На парковке перед рестораном собирались зеваки. Подъехала полицейская машина, окрашивая надвигающиеся сумерки в сине-красные цвета. Через окно из-за толчеи трудно было разобрать, что случилось. Полицейские вышли из машины, размеренной вальяжной походкой двинулись к парковке и растворились в толпе.

— Что там происходит? Гаишники приехали, — кивнул на окно Кирилл.

— Быстро они. Вы меня подождите, я скоро. Эти, похоже, тоже с аулов понаехали. Сейчас нарешают. И чего, сука, им дома не живётся? — Четвертый встал из-за стола и направился к выходу. 

Николай вскочил за ним. Четвёртый резко развернулся.

— Нет. Не надо. Я сам. Всё нормально, — жёстко остановил он.

Четвёртый ушёл. Его товарищи наблюдали, как, ёжась от серого колючего апрельского вечера в тонком бордовом джемпере, он быстро шагал к парковке.

— Кто-нибудь понимает, что происходит?

— Олег, он придёт и расскажет. Чего гадать. Давайте уже закажем. Есть хочется. — Николай попытался отвлечься, изучая меню.

— Чего ты там хочешь найти, Коля? Наизусть давно всё выучил. Закажем, как обычно. Официант всё знает. Чего там с зеброй случилось, Кирилл? — Олег поднял руку, приглашая официанта.

— Да после той зебры он сам не свой. Том перед отъездом сказал, что наш охотник «застрелился». Стрелял в зебру — попал в себя. Говорит, что так бывает. После такого некоторые вообще с охотой завязывают. Он, похоже, и с Татьяной завязал. Всё одно к одному. — Кирилл помолчал, будто что-то обдумывал и продолжил: — Мы тогда подъехали ближе к самцу этому, смотрим — из зарослей выходит взрослая зебра. Подошла к самцу, обнюхала его морду, уткнулась в него головой и начала толкать его в шею, в живот, как будто разбудить хочет. За самкой вышли жеребята. Дрожат от любопытства и страха, начали приближаться к самцу. Зебра задрала башку кверху, тихо прохрипела, снова уткнулась в самца и начала толкать его с каким-то остервенением. Хрип превратился в крик. Зебра расталкивала труп и истошно на него кричала. Замолчав, она повернулась к машине и внимательно посмотрела на нас. Мне до сих пор не по себе. Зебра двигалась к пикапу и снова заголосила. Она орала на нас, пока не обессилила.

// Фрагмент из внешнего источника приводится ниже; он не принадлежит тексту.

-- ==== Sys2Proof/Machine/Owner.lean ====
section
/-! DEFINITION. Ownership records: operations, replies, the sweeper and the state claim (R205 to R209, R345). -/

namespace Sys2Proof.Machine

def ownSeq (r : List Byte) : Nat := leAt r 8 4
def seqNext (n : Nat) : Nat := (n + 1) % 2 ^ 32

/-- An ownership record. -/
def ownRec (st a node b toNode seq stamp : Nat) : List Byte :=
  leBytes 1 st ++ leBytes 1 (a + 16 * b) ++ leBytes 2 node ++ leBytes 2 toNode ++ zeros 2 ++ leBytes 4 seq ++ leBytes 4 stamp

/-- Whether partition P of node N may change `old` to `new` (R206). -/
def ownAllowed (p n : Nat) (old new : List Byte) : Bool :=
  let up := decide (ownSeq new = seqNext (ownSeq old))
  match ownOf old, ownOf new with
  | .unused, .owned a m => decide (a = p ∧ m = n ∧ ownSeq new = 1)
  | .owned a m, .handoff a2 m2 _ _ => decide (a = p ∧ m = n ∧ a2 = a ∧ m2 = m) && up
  | .owned a m, .unused => decide (a = p ∧ m = n)
  | .handoff a m q t, .owned a2 m2 =>
    (decide (a2 = q ∧ m2 = t ∧ q = p ∧ t = n) || decide (a2 = a ∧ m2 = m ∧ a = p ∧ m = n)) && up
  | _, _ => false

def isHandoff (r : List Byte) : Bool := decide (bAt r 0 = 2)

/-- Ticks of CLK_TIME in HANDOFF_TIMEOUT. -/
def State.handoffTicks (s : State) : Nat := fld (s.inForce 0x4040) 0 20 * 100

/-- A change of a record at this node, with its STAMP and its place in the hand-off table (R205, R207). -/
def State.setOwn (s : State) (hold : Nat) (a : Word) (r : List Byte) : State :=
  let out := if bAt r 0 = 0 then zeros 16 else r.take 12 ++ leBytes 4 (s.clk.toNat % 2 ^ 32)
  (s.devWrite hold a out).modDesk (fun d =>
    let rest := d.handoff.filter (fun e => decide ¬ (e.1 = hold ∧ e.2.1 = a))
    { d with handoff := if isHandoff out then rest ++ [(hold, a, addA s.clk s.handoffTicks)] else rest })

/-- An operation on the record at `a` of partition `hold`: its code and the record afterwards. -/
def State.ownOp (s : State) (hold : Nat) (a : Word) (exp new : List Byte) (p n : Nat) : State × Nat × List Byte :=
  if a.toNat % 16 ≠ 0 || !s.inAlloc hold a 16 then (s, 0x0116, zeros 16)
  else
    let r := s.devRead hold a 16
    let cur := r.2.1
    if r.2.2 then (r.1, 0x0116, zeros 16)
    else if cur ≠ exp || !ownAllowed p n cur new then (r.1, 0x0114, cur)
    else if isHandoff new && decide (4096 ≤ r.1.desk.handoff.length) then (r.1, 0x0115, cur)
    else
      let s1 := r.1.setOwn hold a new
      (s1, 0, (s1.peek hold a 16).1)

def n128 (w : BitVec 128) : List Byte := leBytes 16 w.toNat

/-- The outcome that partition software learns. -/
def State.ownOut (s : State) (p code : Nat) (r : List Byte) : State :=
  s.modDesk (fun d => { d with stateOut := Tab.set (fun _ => none) d.stateOut p (some (code, leNat r)) })

def execOwnershipOp (r : Option OwnReq) (s : State) : Outc :=
  match r with
  | some r =>
    if r.node = s.node then
      let x := s.ownOp r.hold r.addr (n128 r.exp) (n128 r.new) r.part s.node
      .next (x.1.ownOut r.part x.2.1 x.2.2)
    else
      let tag := s.nextId
      let e := (s.part r.part).epoch
      let s1 := { s with nextId := s.nextId + 1 }.modDesk (fun d => { d with awaiting := d.awaiting ++ [(tag, r.part.val, e)] })
      .next (s1.sendMsg 2 r.part e r.node r.hold
        (leBytes 1 1 ++ zeros 7 ++ leBytes 8 r.addr.toNat ++ n128 r.exp ++ n128 r.new ++ leBytes 8 tag))
  | none =>
    match s.desk.stateReq with
    | [] => .next s
    | m :: rest =>
      let s1 := s.modDesk (fun d => { d with stateReq := rest })
      let a := wAt m.bytes 8
      let x := s1.ownOp m.dst a ((m.bytes.drop 16).take 16) ((m.bytes.drop 32).take 16) m.part m.node
      .next (x.1.sendMsg 2 m.dst m.epoch m.node m.part
        (leBytes 1 2 ++ leBytes 1 x.2.1 ++ zeros 6 ++ leBytes 8 a.toNat ++ x.2.2 ++ (m.bytes.drop 48).take 8))

def execStateReplyReceive (s : State) : Outc :=
  match s.desk.stateRep with
  | [] => .next s
  | m :: rest =>
    let s1 := s.modDesk (fun d => { d with stateRep := rest })
    let tag := leAt m.bytes 32 8
    match s1.desk.awaiting.find? (fun e => decide (e.1 = tag ∧ e.2.1 = m.dst)) with
    | none => .next s1
    | some e =>
      let st := bAt m.bytes 1
      .next ((s1.modDesk (fun d => { d with awaiting := d.awaiting.erase e })).ownOut m.dst
        (if st = 0 then 0 else 0x0100 + st) ((m.bytes.drop 16).take 16))

/-- One expired hand-off becomes ORPHAN (R207): the receiving fields clear, the handing ones stay. -/
def State.sweep (s : State) (e : Nat × Word × Word) : State :=
  let s0 := s.modDesk (fun d => { d with handoff := d.handoff.erase e })
  let r := s0.devRead e.1 e.2.1 16
  match ownOf r.2.1, r.2.2 with
  | .handoff a m _ _, false =>
    let q := seqNext (ownSeq r.2.1)
    let s1 := (r.1.setOwn e.1 e.2.1 (ownRec 3 a m 0 0 q 0)).bump (deskCnt e.1 6) 1
    { s1 with free := s1.free + 1 }.logEv 0x0120 ((Config.freeWord s1.free).toNat % 8) (some e.1)
      (leBytes 8 e.2.1.toNat ++ leBytes 4 q ++ zeros 4)
  | _, _ => r.1

def execHandoffSweep (s : State) : Outc :=
  .next ((s.desk.handoff.filter (fun e => decide (e.2.2 < s.clk))).foldl (fun s e => s.sweep e) s)

def execStateClaim (f : Fn) (p : PartId) (o : SlotId) (s : State) : Outc :=
  let s := s.access f
  .next (s.lopStart f p o 0x0C false 16 (fun s b =>
    let a := wAt b 0
    if !zeroAt b 12 4 then s.loswFail p o 0x0A04
    else
      let s1 := s.loswRun p o 1 false
      if a.toNat % 16 ≠ 0 || !s1.inAlloc p a 16 then s1.loswFail p o 0x0114
      else
        let r := s1.devRead p a 16
        if r.2.2 || decide (ownOf r.2.1 ≠ .orphan ∨ ownSeq r.2.1 ≠ leAt b 8 4) then r.1.loswFail p o 0x0114
        else ((r.1.setOwn p a (ownRec 1 p s.node 0 0 (seqNext (ownSeq r.2.1)) 0)).loswProg p o 1).loswDone p o))

end Sys2Proof.Machine
end

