def linkFlit : Flit :=
  { vc := 0, comp := 0, first := false, last := false, link := true, epoch := 0, dstNode := 0, dstPart := 0, srcNode := 0
    srcPart := 0, len := 0, hops := 0, lseq := 0, ack := 0, nak := false, crVc := 0, crCount := 0, msgFlits := 0, payload := [] }

/-- The abort flit that ends a message (R340, R346). -/
def abortOf (x : Flit) : Flit := { x with comp := 0, first := false, last := true, len := 0, msgFlits := 0, payload := [] }

/-! ### Queues and credits -/

def LinkPort.fq (x : LinkPort) (v : Nat) : List Fwd := Tab.get (fun _ => []) x.fwdQ v
def LinkPort.setFq (x : LinkPort) (v : Nat) (l : List Fwd) : LinkPort := { x with fwdQ := Tab.set (fun _ => []) x.fwdQ v l }
def LinkPort.busyVc (x : LinkPort) (v : Nat) : Nat := Tab.get z0 x.inMsg v
def LinkPort.setBusy (x : LinkPort) (v n : Nat) : LinkPort := { x with inMsg := Tab.set z0 x.inMsg v n }
def LinkPort.rxOf (x : LinkPort) (v : Nat) : Option RxMsg := Tab.get (fun _ => none) x.rx v
def LinkPort.setRx (x : LinkPort) (v : Nat) (m : Option RxMsg) : LinkPort := { x with rx := Tab.set (fun _ => none) x.rx v m }

/-- A place of the receive buffer of port q becomes free (R343). -/
def State.freePlace (s : State) (q v : Nat) : State :=
  if 8 ≤ q then s else s.modPort q (fun x => { x with owed := Tab.set z0 x.owed v (Tab.get z0 x.owed v + 1) })

/-- The send-ring message that has left over port q. -/
def State.linkP' (s : State) (p : Nat) : LinkPart := Tab.get (fun _ => {}) s.linkP p
def State.modLp (s : State) (p : Nat) (f : LinkPart → LinkPart) : State :=
  { s with linkP := Tab.set (fun _ => {}) s.linkP p (f (s.linkP' p)) }

/-- Flits of the local BULK queue of port q are gone: `n` of them. -/
def State.sendPassed (s : State) (q n : Nat) : State :=
  (List.range 16).foldl (fun s p => match (s.linkP' p).cur with
    | some c => if c.port = q ∧ 0 < c.ahead then s.modLp p (fun x => { x with cur := some { c with ahead := c.ahead - n } }) else s
    | none => s) s

/-- A flit of a message from ingress port q enters the forwarded queue of its egress port. -/
def State.queueFwd (s : State) (q e : Nat) (f : Flit) (stomp place : Bool) : State :=
  s.modPort e (fun x => x.setFq f.vc (x.fq f.vc ++ [⟨q, stomp, f, place, x.cyc⟩]))

/-- Forwarding of a message from ingress port q ends early: its copies end with an abort flit (R346). -/
def State.endForward (s : State) (q : Nat) (m : RxMsg) : State :=
  if m.action = 2 then s.queueFwd q m.port (abortOf m.head) false false else s

/-- What is still to come of a message that port k receives for egress port q is dropped as it arrives. -/
def State.dropRest (s : State) (k q v : Nat) : State :=
  match (s.port k).rxOf v with
  | some m => if m.action = 2 ∧ m.port = q then s.modPort k (·.setRx v (some { m with action := 0 })) else s
  | none => s

/-- Queued flits without those of the first message from port `k`, the flits of that message, and whether its LAST is among them. -/
def dropMsg (k : Nat) : List Fwd → List Fwd × List Fwd × Bool
  | [] => ([], [], false)
  | w :: r =>
    if w.port ≠ k then let t := dropMsg k r; (w :: t.1, t.2)
    else if w.flit.last && !w.stomp then (r, [w], true)
    else let t := dropMsg k r; (t.1, w :: t.2.1, t.2.2)

/-- Flits leave the queues of channel v without being sent: their places are free (R343). -/
def State.freePlaces (s : State) (v : Nat) (ws : List Fwd) : State :=
  ws.foldl (fun s w => if w.place then s.freePlace w.port v else s) s

/-- The message that channel v of port q has begun is discarded, with what is still to come of it (R344). -/
def State.dropBegun (s : State) (q v : Nat) : State :=
  let x := s.port q
  let s1 := s.modPort q (·.setBusy v 0)
  match x.busyVc v with
  | 0 => s
  | 1 => s1.modPort q (fun x => x.setLq v (dropMsg 8 (x.lq v)).1)
  | n + 2 =>
    let d := dropMsg n (x.fq v)
    let s2 := (s1.modPort q (fun x => x.setFq v d.1)).freePlaces v d.2.1
    if d.2.2 then s2 else s2.dropRest n q v

/-- Every message partly received on port q is discarded (R344, R346). -/
def State.dropRx (s : State) (q : Nat) : State :=
  (List.range 8).foldl (fun s v => match (s.port q).rxOf v with
    | none => s
    | some m => (((s.modPort q (fun x => x.setRx v none)).bump (tpCnt q 11) 1).endForward q m)) s

/-- The send-ring message of port q that has begun ends with TL_SEND_ABORTED (R358); `whole`: one that has not begun too. -/
def State.abortSend (s : State) (q : Nat) (whole : Bool) : State :=
  (List.range 16).foldl (fun s p => match (s.linkP' p).cur with
    | some c =>
      if c.port = q ∧ 0 < c.ahead ∧ (whole ∨ c.ahead < c.flits) then s.modLp p (fun x => { x with
        cur := some { c with status := 0x0905, flits := c.flits - min c.flits c.ahead, ahead := 0 } })
      else s
    | none => s) s

/-- The port leaves UP (R344): the replay buffer and every message partly sent or received are discarded. -/
def State.portLeavesUp (s : State) (q st : Nat) : State :=
  let s1 := (s.dropRx q).abortSend q false
  let x := s1.port q
  let gone := if x.busyVc 4 = 1 then (dropMsg 8 (x.lq 4)).2.1.length else 0
  let s2 := (List.range 8).foldl (fun s v => s.dropBegun q v) (s1.sendPassed q gone)
  s2.modPort q (fun x => { x with state := st, replay := [], resend := 0, fails := 0, nak := false, dropping := false })

/-- 16 replays in a row made no progress: the port goes DOWN and trains again. -/
def State.linkDown (s : State) (q : Nat) : State :=
  (s.portLeavesUp q 1).logEv 0x0920 5 none []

Гаркнула в последний раз и устало побрела, уводя с собой молодняк. Я вспоминаю… А каково Татьяне было? Ревела всю дорогу.

— Сама всё устроила. У него от неё одни проблемы. Хотя меня, конечно… — Николай не договорил.

— Том хотел нас отвезти в лагерь, потом вернуться и забрать трофей. Но наш охотник заставил Тома сразу погрузить самца к нам кузов, чтоб не возвращаться. — Кирилл тяжело вздохнул. — Время типа экономил. Так мы и ехали до лагеря. Самец лежал у нас в ногах, запрокинув голову, закатил глаза. — Кирилл вздохнул. — Глаза чёрные такие. Открыты. Блестят. Смотрят. Один куда-то в небо, второй на Таню эту бедовую…

Четвёртый вернулся уже со стаканом виски. Его бил озноб. Он осушил стакан. На лбу выступили маленькие капли.

— Эти джигиты мне машину разбили. Весь зад в хлам, — не дожидаясь вопросов, начал четвёртый. — На парковке. В стоящий автомобиль. Что в их тупых головах? Как земля их носит? Всех домой… на ишаков. Давайте больше об этом не будем сегодня. Я прошу. Я очень, очень рад вас видеть. Сейчас особенно. — Четвёртый поднял стакан. — Хрен с ней, с этой машиной. Водитель разберётся. За вас. — Четвёртый оглядел товарищей блестящими шальными глазами и отпил полстакана.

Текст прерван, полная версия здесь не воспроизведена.